You may also define the `--config_file` for training on multi GPUs.

### Training Arguments

* `--name`: Experiment name for saving checkpoints
* `--model-ema`: Enable exponential moving average for model weights
* `--dataset_name`: Choose dataset (`t2m` for HumanML3D, `kit` for KIT-ML)
* `--lambda_fre`: Weight for frequency semantic anchor loss (default: 0.2)
* `--lambda_tem`: Weight for temporal semantic anchor loss (default: 0.3)
* `--decay_threshold`: Steps for cosine annealing schedule (default: 50000)

## 🧪 Testing & Evaluation

### Generate motions from text prompts

```bash
# Generate from a single prompt
python -m scripts.generate --text_prompt "a man walks in a circle" --motion_length 4 --opt_path ./checkpoints/t2m/luma_humanml3d/opt.txt

# Generate from text file
python -m scripts.generate --input_text ./assets/prompts.txt --motion_length 4 --opt_path ./checkpoints/t2m/luma_humanml3d/opt.txt

# Generate from test set prompts
python -m scripts.generate --num_samples 10 --opt_path ./checkpoints/t2m/luma_humanml3d/opt.txt
```

### Evaluation

```bash
# Evaluate on HumanML3D
python -m scripts.evaluation --opt_path ./checkpoints/t2m/luma_humanml3d/opt.txt

# Evaluate on KIT-ML
python -m scripts.evaluation --opt_path ./checkpoints/kit/luma_kit/opt.txt
```

### Generation Arguments

* `--text_prompt`: Single text prompt for motion generation
* `--motion_length`: Motion length in seconds
* `--input_text`: Path to text file with multiple prompts
* `--num_samples`: Number of samples to generate from test set
* `--device`: GPU device ID
* `--diffuser_name`: Sampler type (`ddpm`, `ddim`, `dpmsolver`)
* `--num_inference_steps`: Number of denoising steps during inference
* `--seed`: Random seed for reproducible results

### Output

Generated motions will be saved as:
* `output_dir/joints_npy/xx.npy` - xyz pose sequence
* `output_dir/xx.mp4` - visual animation

Output directory is located in the checkpoint folder like `checkpoints/t2m/luma_humanml3d/samples_*/`.

## 🧠 MoCLIP Training (Optional)

LUMA uses MoCLIP (Motion-aware CLIP) for better text-motion alignment. You can optionally train your own MoCLIP model or use our pre-trained ones.

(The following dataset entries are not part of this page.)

-- ==== Sys2Proof/Machine/Encoder.lean ====
section
/-! DEFINITION. The encoder (43_encoder.md): the parameter checks, the greedy match search, the pools and the assembly. -/

namespace Sys2Proof.Machine

/-! ## Parameter checks -/

/-- ENC_CHECK (R181): the four checks in their order, each register loaded before its check; the first that fails raises. The step
ends with ENC_SEARCH's first act, EN_P <- 0 (R186): R257 names no step for it, and the model puts it here (log 7, DEDUCED). -/
def encCheckStep (s : State) : State :=
  let s1 := { s with enc := { s.enc with nb := s.ctrl.nbits } }
  if !nbitsLegal s1.enc.nb.toNat then raiseError (.configError .invalidNbits) s1 else
  let s2 := { s1 with enc := { s1.enc with var := s.ctrl.variant } }
  if !variantLegal s2.enc.var.toNat then raiseError (.configError .invalidVariant) s2 else
  let s3 := { s2 with enc := { s2.enc with n := s.inLen.toNat } }
  if s3.enc.n = 0 then raiseError (.configError .emptyInput) s3 else
  if max24 < s3.enc.n then raiseError (.configError .inputTooLarge) s3 else
  { s3 with
    enc := { s3.enc with w := windowOf s3.enc.nb.toNat, maxrun := maxRunOf s3.enc.nb.toNat, p := 0 }
    pools := { flagbits := [], litpool := [], tokpool := [] }
    ph := .encSearch }

/-! ## The match finder -/

/-- One operation of a stream (R12, R85). -/
inductive Op where
  | literal (b : Byte)
  | mat (jump run : Nat)
deriving DecidableEq, Repr

/-- LEN(p, d) from length l on, with `left` comparisons still allowed (R184). The addresses lie below EN_N = IN_LEN (log 14). -/
def lenFrom (s : State) (p d : Nat) : (left l : Nat) → Nat
  | 0, l => l
  | left + 1, l => if s.inByte (p + l) = s.inByte (p - d + l) then lenFrom s p d left (l + 1) else l

/-- LEN(p, d) (R184). -/
def matchLen (s : State) (p d : Nat) : Nat := lenFrom s p d (min s.enc.maxrun (s.enc.n - p)) 0

/-- One round of MATCH_FIND's loop: a strictly longer match replaces the best one, so ties keep the smaller d (R185). -/
def better (s : State) (p : Nat) (best : Nat × Nat) (d : Nat) : Nat × Nat :=
  if best.2 < matchLen s p d then (d, matchLen s p d) else best

/-- The best (distance, length) over d = 1 .. min(W, p), ascending (R183, R185). -/
def bestMatch (s : State) (p : Nat) : Nat × Nat :=
  ((List.range (min s.enc.w p)).map (· + 1)).foldl (better s p) (0, 0)

/-- MATCH_FIND(p) (R185). -/
def matchFind (s : State) (p : Nat) : Op :=
  if minRun ≤ (bestMatch s p).2 then .mat (bestMatch s p).1 (bestMatch s p).2 else .literal (s.inByte p)

/-! ## The pools -/

/-- EMIT of a Literal: its flag bit and its byte (R187, R189). -/
def emitLiteral (b : Byte) (s : State) : State :=
  { s with pools := { s.pools with flagbits := s.pools.flagbits ++ [false], litpool := s.pools.litpool ++ [b] } }

/-- EMIT of a Match: its flag bit and its cell, low byte first (R188, R189). -/
def emitCell (cell : BitVec 16) (s : State) : State :=
  { s with pools := { s.pools with
    flagbits := s.pools.flagbits ++ [true], tokpool := s.pools.tokpool ++ leBytes 2 cell.toNat } }

/-- EMIT (R187 to R189). None where TOKEN_ENCODE has no value (R104). -/
def emitOp (op : Op) (s : State) : Option State :=
  match op with
  | .literal b => some (emitLiteral b s)
  | .mat jump run => (tokenEncode jump run s.enc.nb.toNat).map fun cell => emitCell cell s

/-- How many input bytes an operation covers (R186). -/
def opSpan : Op → Nat
  | .literal _ => 1
  | .mat _ run => run

/-- EN_P moves by what an operation covers (R186). -/
def advanceP (span : Nat) (s : State) : State := { s with enc := { s.enc with p := s.enc.p + span } }

/-- The loop test of ENC_SEARCH (R186), made at the end of the step that moved EN_P (log 7). -/
def searchTest (s : State) : State := if s.enc.p < s.enc.n then s else { s with ph := .encAsm }

/-- One step of ENC_SEARCH: one MATCH_FIND, its EMIT, and the advance of EN_P (R186, R257). -/
def searchStep (s : State) : Host.Outcome State Fault Refusal :=
  if s.enc.p < s.enc.n then
    match emitOp (matchFind s s.enc.p) s with
    | none => .refused .tokenEncodeOutOfDomain
    | some t => .next (searchTest (advanceP (opSpan (matchFind s s.enc.p)) t))
  else .next (searchTest s)

/-! ## Assembly -/

/-- NOPS = |FLAGBITS| (R34). -/
def Pools.nops (q : Pools) : Nat := q.flagbits.length

/-- NLIT = |LITPOOL| (R34). -/
def Pools.nlit (q : Pools) : Nat := q.litpool.length

/-- NMATCH = |TOKPOOL| / 2 (R34). -/
def Pools.nmatch (q : Pools) : Nat := q.tokpool.length / 2

/-- LOFF_E = 16 + |FLAGS| (R190). -/
def loffE (s : State) : Nat := 16 + (flagPack s.pools.flagbits s.enc.var).length

/-- MOFF_E = LOFF_E + pad4(NLIT) (R190). -/
def moffE (s : State) : Nat := loffE s + pad4 s.pools.nlit

/-- HDR, the 16 header bytes (R192). -/
def headerBytes (s : State) : List Byte :=
  signatureBytes ++ leBytes 3 s.enc.n ++ leBytes 1 s.enc.var.toNat ++ leBytes 3 (loffE s) ++ leBytes 1 s.enc.nb.toNat ++
    leBytes 4 (moffE s)

/-- C = HDR ++ FLAGS ++ LITSEC ++ TOKSEC (R190, R193). -/
def container (s : State) : List Byte :=
  headerBytes s ++ flagPack s.pools.flagbits s.enc.var ++ padded s.pools.litpool ++ padded s.pools.tokpool

/-- The end of ENC_ASSEMBLE: OLEN, OUT_LEN, STATUS and PH (R193). -/
def finishEncode (total : Nat) (s : State) : State :=
  { s with olen := total, outLen := BitVec.ofNat 32 total, status := statusDone, ph := .idle }

/-- ENC_ASSEMBLE, one step: the offset check before anything is written (R191), then the container in OUT (R193). -/
def asmStep (s : State) : Host.Outcome State Fault Refusal :=
  if max24 < moffE s then .next (raiseError (.configError .offsetOverflow) s)
  else
    match outWriteAll (container s) s with
    | none => .fault .outAddressAbsent
    | some t => .next (finishEncode (container s).length t)

end Sys2Proof.Machine
end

### Train MoCLIP on HumanML3D

```bash
python train_moclip.py --dataset_name t2m --exp_name moclip_humanml3d --batch_size 32 --num_epochs 30
```

### Train MoCLIP on KIT-ML

```bash
python train_kit_moclip.py --exp_name moclip_kit --batch_size 32 --num_epochs 50
```

### MoCLIP Training Arguments

* `--exp_name`: Experiment name for saving checkpoints
* `--dataset_name`: Dataset name (`t2m` for HumanML3D, `kit` for KIT-ML)
* `--batch_size`: Training batch size
* `--learning_rate`: Learning rate (default: 1e-4)
* `--num_epochs`: Number of training epochs
* `--freeze_clip`: Freeze CLIP parameters for faster training
* `--input_dim`: Motion input dimension (263 for T2M, 251 for KIT)
* `--embed_dim`: Embedding dimension (default: 768)
* `--temperature`: Contrastive learning temperature (default: 0.07)

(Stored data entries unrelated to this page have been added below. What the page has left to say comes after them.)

/-! ## The encoder's search -/

/-- LEN from length l on (R184): how far it can go, that the bytes agree up to it, and that it stops for a reason. -/
theorem lenFrom_spec (s : State) (p d left l : Nat) :
    l ≤ lenFrom s p d left l ∧ lenFrom s p d left l ≤ l + left ∧
    (∀ i, l ≤ i → i < lenFrom s p d left l → s.inByte (p + i) = s.inByte (p - d + i)) ∧
    (lenFrom s p d left l < l + left →
      s.inByte (p + lenFrom s p d left l) ≠ s.inByte (p - d + lenFrom s p d left l)) := by
  induction left generalizing l with
  | zero => simp [lenFrom]; intro i h1 h2; omega
  | succ k ih =>
    rw [lenFrom]
    split_ifs with he
    · obtain ⟨h1, h2, h3, h4⟩ := ih (l + 1)
      refine ⟨by omega, by omega, fun i hi hi' => ?_, fun h => h4 (by omega)⟩
      by_cases hl : i = l
      · subst hl; exact he
      · exact h3 i (by omega) hi'
    · exact ⟨le_refl _, by omega, fun i h1 h2 => by omega, fun _ => he⟩

/-- |C| (R190, R193). -/
theorem container_length (s : State) : (container s).length = moffE s + pad4 s.pools.tokpool.length := by
  simp [container, headerBytes, signatureBytes, moffE, loffE, Pools.nlit]; omega

/-! ## What the engine leaves alone, and the outcomes it can report -/

/-- t has the same IN, IN_LEN, CTRL, parameters and host actions as s. -/
def SameInput (s t : State) : Prop :=
  t.inMem = s.inMem ∧ t.inLen = s.inLen ∧ t.ctrl = s.ctrl ∧ t.params = s.params ∧ t.inbox = s.inbox

theorem SameInput.refl (s : State) : SameInput s s := ⟨rfl, rfl, rfl, rfl, rfl⟩

theorem SameInput.trans {s t u : State} (h : SameInput s t) (h' : SameInput t u) : SameInput s u :=
  ⟨h'.1.trans h.1, h'.2.1.trans h.2.1, h'.2.2.1.trans h.2.2.1, h'.2.2.2.1.trans h.2.2.2.1, h'.2.2.2.2.trans h.2.2.2.2⟩

/-- t's STATUS is s's, or the block's report of an ended command (R152, R193, R228); IoError is never reported (R225). -/
def Reports (s t : State) : Prop := t.status = s.status ∨ t.status = statusDone ∨ ∃ e, e ≠ Err.ioError ∧ t.status = statusError e

theorem Reports.raise (s u : State) {e : Err} (h : e ≠ .ioError) : Reports s (raiseError e u) := .inr (.inr ⟨e, h, rfl⟩)

theorem Reports.of_eq {s t u : State} (h : t.status = s.status) (h' : Reports t u) : Reports s u := by
  rcases h' with h' | h' | h'
  · exact .inl (h'.trans h)
  · exact .inr (.inl h')
  · exact .inr (.inr h')

theorem loopTest_same (s : State) : SameInput s (loopTest s) ∧ Reports s (loopTest s) := by
  unfold loopTest
  split_ifs
  · exact ⟨.refl s, .inl rfl⟩
  · exact ⟨.refl s, .inr (.inl rfl)⟩

theorem copyEnd_same (s : State) : SameInput s (copyEnd s) ∧ Reports s (copyEnd s) := by
  unfold copyEnd
  split_ifs
  · exact loopTest_same { s with ph := .decRun }
  · exact ⟨.refl s, .inl rfl⟩

/-- A header step changes nothing of the input and reports what R141 to R145 say. -/
theorem hdrStep_same (s : State) : SameInput s (hdrStep s) ∧ Reports s (hdrStep s) := by
  have err : ∀ (e : Err) (u : State), e ≠ .ioError → SameInput s u → SameInput s (raiseError e u) ∧ Reports s (raiseError e u) :=
    fun e u he hu => ⟨hu, .raise s u he⟩
  have ok : ∀ u : State, SameInput s u → u.status = s.status → SameInput s u ∧ Reports s u := fun u hu h => ⟨hu, .inl h⟩
  unfold hdrStep
  cases s.hdrNext <;> dsimp only
  · unfold hdrSig hdrRead; split
    · exact err _ _ (by decide) (.refl s)
    · dsimp only; split_ifs
      · exact ok _ (.refl s) rfl
      · exact err _ _ (by decide) (.refl s)
  · unfold hdrSize hdrRead; split
    · exact err _ _ (by decide) (.refl s)
    · exact ok _ (.refl s) rfl
  · unfold hdrVariant hdrRead; split
    · exact err _ _ (by decide) (.refl s)
    · dsimp only; split_ifs
      · exact ok _ (.refl s) rfl
      · exact err .unsupportedVariant _ (by decide) (.refl s)
  · unfold hdrLoff hdrRead; split
    · exact err _ _ (by decide) (.refl s)
    · exact ok _ (.refl s) rfl
  · unfold hdrNbits hdrRead; split
    · exact err _ _ (by decide) (.refl s)
    · dsimp only; split_ifs
      · exact ok _ (.refl s) rfl
      · exact err (.configError .invalidNbits) _ (by decide) (.refl s)
  · unfold hdrMoff hdrRead; split
    · exact err _ _ (by decide) (.refl s)
    · rename_i v _
      exact loopTest_same (initDecode { s with hdr := { s.hdr with moff := BitVec.ofNat 24 (v &&& 0xFFFFFF) } })

theorem runStep_same {s t : State} (h : runStep s = .next t) : SameInput s t ∧ Reports s t := by
  by_cases ho : s.olen < s.hdr.size.toNat
  · rcases runStep_cases ho with ⟨-, h'⟩ | ⟨s1, f, hf, hc⟩
    · rw [h'] at h; cases h; exact ⟨.refl s, .raise _ _ (by decide)⟩
    · obtain ⟨hs1, -⟩ := flagNext_frame hf
      have h1 : SameInput s s1 := by rw [hs1]; exact .refl s
      have h2 : s1.status = s.status := by rw [hs1]
      rcases hc with ⟨-, -, h'⟩ | ⟨-, -, h'⟩ | ⟨-, -, h'⟩ | ⟨-, -, -, h'⟩ | ⟨-, -, -, h'⟩ <;> rw [h'] at h
      · cases h; exact ⟨h1, .raise _ _ (by decide)⟩
      · rcases afterOp_execLit_eq_next h with ⟨-, rfl⟩ | ⟨-, -, rfl⟩
        · exact ⟨h1, .raise _ _ (by decide)⟩
        · split_ifs
          · have := loopTest_same (pushByte (s.inByte s.cur.lc) (advanceLc s1))
            exact ⟨h1.trans this.1, .of_eq h2 this.2⟩
          · exact ⟨h1, .inl h2⟩
      · cases h; exact ⟨h1, .raise _ _ (by decide)⟩
      · cases h; exact ⟨h1, .raise _ _ (by decide)⟩
      · cases h; exact ⟨h1, .inl h2⟩
  · simp [runStep, ho] at h; subst h; exact ⟨.refl s, .inr (.inl rfl)⟩

theorem copyStep_same {s t : State} (h : copyStep s = .next t) : SameInput s t ∧ Reports s t := by
  rcases copyStep_eq_next h with ⟨-, rfl⟩ | ⟨-, -, -, rfl⟩
  · exact copyEnd_same s
  · exact copyEnd_same (countCopied (pushByte (s.outByte (s.copy.cbase - s.copy.cjump + s.copy.cr)) s))

theorem encCheckStep_same (s : State) : SameInput s (encCheckStep s) ∧ Reports s (encCheckStep s) := by
  unfold encCheckStep
  dsimp only
  split_ifs
  · exact ⟨.refl s, .inr (.inr ⟨.configError .invalidNbits, by decide, rfl⟩)⟩
  · exact ⟨.refl s, .inr (.inr ⟨.configError .invalidVariant, by decide, rfl⟩)⟩
  · exact ⟨.refl s, .inr (.inr ⟨.configError .emptyInput, by decide, rfl⟩)⟩
  · exact ⟨.refl s, .inr (.inr ⟨.configError .inputTooLarge, by decide, rfl⟩)⟩
  · exact ⟨.refl s, .inl rfl⟩

theorem searchTest_same (s : State) : SameInput s (searchTest s) ∧ Reports s (searchTest s) := by
  unfold searchTest; split_ifs <;> exact ⟨.refl s, .inl rfl⟩

theorem emitOp_same {op : Op} {s t : State} (h : emitOp op s = some t) : SameInput s t ∧ t.status = s.status := by
  unfold emitOp at h
  split at h
  · cases h; exact ⟨.refl s, rfl⟩
  · obtain ⟨c, -, rfl⟩ := Option.map_eq_some_iff.1 h; exact ⟨.refl s, rfl⟩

### Pre-trained MoCLIP Models

If you don't want to train from scratch, you can use our pre-trained MoCLIP models:

* **HumanML3D**: `./checkpoints/moclip_training/best_model.pt`
* **KIT-ML**: `./checkpoints/moclip_kit_training/best_model.pt`

These models are automatically loaded when training LUMA with the `--moclip_model_path auto` argument.